You won't hear about FAA prosecutions for most violations unless it causes a problem in the system. ATC clears direct, pilot uses abacus and divining rod and manages to get there without incident or causing a separation problem. Who's going to report it?
 
Not necessarily - did you miss this part of your quote above:

==============================
Except when notice or hearing is required by statute, this subsection does not apply - (A) to interpretative rules, general statements of policy, or rules of agency organization, procedure, or practice; or
==============================

I'm trying to figure out whether the AIM qualifies as interpretive rules. I've noticed interpretive rules being published in the Federal Register (for example, http://www.avweb.com/other/faa9914.pdf), but I don't know whether that's a requirement.

I did find this in a legal dictionary:
"interpretive rule
: a rule issued by an administrative agency that only clarifies or explains existing laws or regulations
(called also interpretative rule)
(compare legislative rule)
Note: An interpretive rule does not have to meet the requirements set out in the Administrative Procedure Act for notice to the public and opportunity for comment that apply to legislative rules.
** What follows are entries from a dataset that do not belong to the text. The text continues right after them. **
-- ==== Sys2Proof/Machine/Rtp.lean ====
section
/-! DEFINITION. RTP and RTCP packets of a leg: receive checks, payload layouts, adoption of an SSRC, reports (R140 to R144,
R153, R154, R160). -/

namespace Sys2Proof.Machine

/-! ### Units -/

/-- RTP clock units of a leg in a tick (R132, R155). -/
def legClock (s : State) (n l : Nat) : Nat := codecClock (legCodec s n l)
/-- The PT of voiceband data on an RTP leg (R155). -/
def vbdPt (s : State) (n l : Nat) : Nat :=
  if legParam s n l 0x0313 = 0 then codecPt (chanParam s n 0x0312) else legParam s n l 0x0313
/-- The tone code of an RFC 4733 event that R153 accepts. -/
def eventTone (e : Nat) : Option Nat :=
  if e ≤ 15 then some (e + 1)
  else if e = 36 then some 0x48
  else if 32 ≤ e ∧ e ≤ 35 then some (e + 0x29)
  else none
/-- The RFC 4733 event of a tone code (R149, Table 6). -/
def toneEvent (c : Nat) : Option Nat :=
  if 1 ≤ c ∧ c ≤ 0x10 then some (c - 1)
  else if c = 0x48 then some 36
  else if 0x49 ≤ c ∧ c ≤ 0x4C then some (c - 0x29)
  else none

/-! ### Payloads (R132, R134, R140 check 4, R143) -/

/-- Speech or SID bits of an AMR frame of a type: 0 for no data, none for a type that the standard does not use (PRESUMED, log
entry 53). -/
def amrBits (wide : Bool) (ft : Nat) : Option Nat :=
  if wide then [132, 177, 253, 285, 317, 365, 397, 461, 477, 40][ft]? <|> (if ft = 14 ∨ ft = 15 then some 0 else none)
  else [95, 103, 118, 134, 148, 159, 204, 244, 39][ft]? <|> (if ft = 15 then some 0 else none)

/-- Bytes of an AMR frame of a type (R143). -/
def amrBytes (wide : Bool) (ft : Nat) : Option Nat := (amrBits wide ft).map (fun k => (k + 7) / 8)

/-- A frame of `bits` bits padded with zero bits to a whole octet (R133, R143). -/
def padBits (bits : Nat) (b : Bytes) : Bytes :=
  let k := 2 ^ ((8 - bits % 8) % 8)
  match b.getLast? with
  | some x => b.dropLast ++ [BitVec.ofNat 8 (x.toNat / k * k)]
  | none => b

/-- The table of contents of an AMR payload: its bytes up to the first with bit 7 clear. -/
def amrToc : Bytes → Option (Bytes × Bytes)
  | [] => none
  | b :: t =>
    if b.toNat % 4 ≠ 0 then none
    else if b.toNat < 128 then some ([b], t)
    else (amrToc t).map (fun p => (b :: p.1, p.2))

/-- The frames of an AMR payload, each with its TOC byte, bit 7 clear; none where the bytes do not match. -/
def amrFrames (wide : Bool) : Bytes → Bytes → Option (List Bytes)
  | [], rest => if rest.isEmpty then some [] else none
  | b :: t, rest => match amrBits wide (b.toNat / 8 % 16) with
    | none => none
    | some bits =>
      let k := (bits + 7) / 8
      let f := rest.take k
      if rest.length < k ∨ padBits bits f ≠ f then none
      else (amrFrames wide t (rest.drop k)).map (fun l => (BitVec.ofNat 8 (b.toNat % 128) :: f) :: l)

/-- A frame length of an Opus packet in one or two bytes, and what follows it (RFC 6716). -/
def opusLen : Bytes → Option (Nat × Bytes)
  | [] => none
  | a :: t =>
    if a.toNat < 252 then some (a.toNat, t)
    else match t with
      | [] => none
      | b :: r => some (4 * b.toNat + a.toNat, r)

/-- The total of `k` frame lengths of an Opus packet, and what follows them. -/
def opusLens : Nat → Bytes → Option (Nat × Bytes)
  | 0, b => some (0, b)
  | k + 1, b => (opusLen b).bind (fun x => (opusLens k x.2).map (fun y => (x.1 + y.1, y.2)))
An interpretive rule does not have the force of law." [emphasis added]
http://dictionary.lp.findlaw.com/sc...com&topic=b6/b6cbe69d464d0996386591a8ab1981c0


From an article on interpretive rules:
"...the major criterion that distinguishes an interpretative rule from the other rules is an agency’s incapability to enforce the rule."
http://administrativelaw.uslegal.com/administrative-agency-rulemaking/interpretative-rules/

You won't hear about FAA prosecutions for most violations unless it causes a problem in the system. ATC clears direct, pilot uses abacus and divining rod and manages to get there without incident or causing a separation problem. Who's going to report it?

I thought this discussion was about vectors to approach course segments, not direct clearances. I do agree, however, that ATC is unlikely to request an enforcement action against a pilot who successfully flies a clearance as issued.
 
I

I thought this discussion was about vectors to approach course segments, not direct clearances. I do agree, however, that ATC is unlikely to request an enforcement action against a pilot who successfully flies a clearance as issued.

Let's take this one a step further. Whenever ATC vectors you to a position on their MVA chart that causes you to violate 91.177(a)(2) no one comes after you.
 
I'm trying to figure out whether the AIM qualifies as interpretive rules. I've noticed interpretive rules being published in the Federal Register (for example, http://www.avweb.com/other/faa9914.pdf), but I don't know whether that's a requirement.

I did find this in a legal dictionary:
All true. But all subject to a bunch of other rules and legal principles, the primary one of which is that the courts will generally give deference to an agency's interpretation of its own regulations unless they are completely out of whack with the underlying regulation or legislation.

"Out of whack" essentially means that, unless the regulation or statute directly and unambiguously addresses the precise question being asked, the courts will defer to an agency's interpretation so long as it's a reasonable choice - not whether your or I like it, but whether it's a reasonable choice given the statutory or regulator language and the underlying policies involved.

Since you seem interested in the topic, try Googling "Chevron deference" - the term comes from the name of a 1984 US Supreme Court case that is considered the leading case in the field and the one that all later ones cite.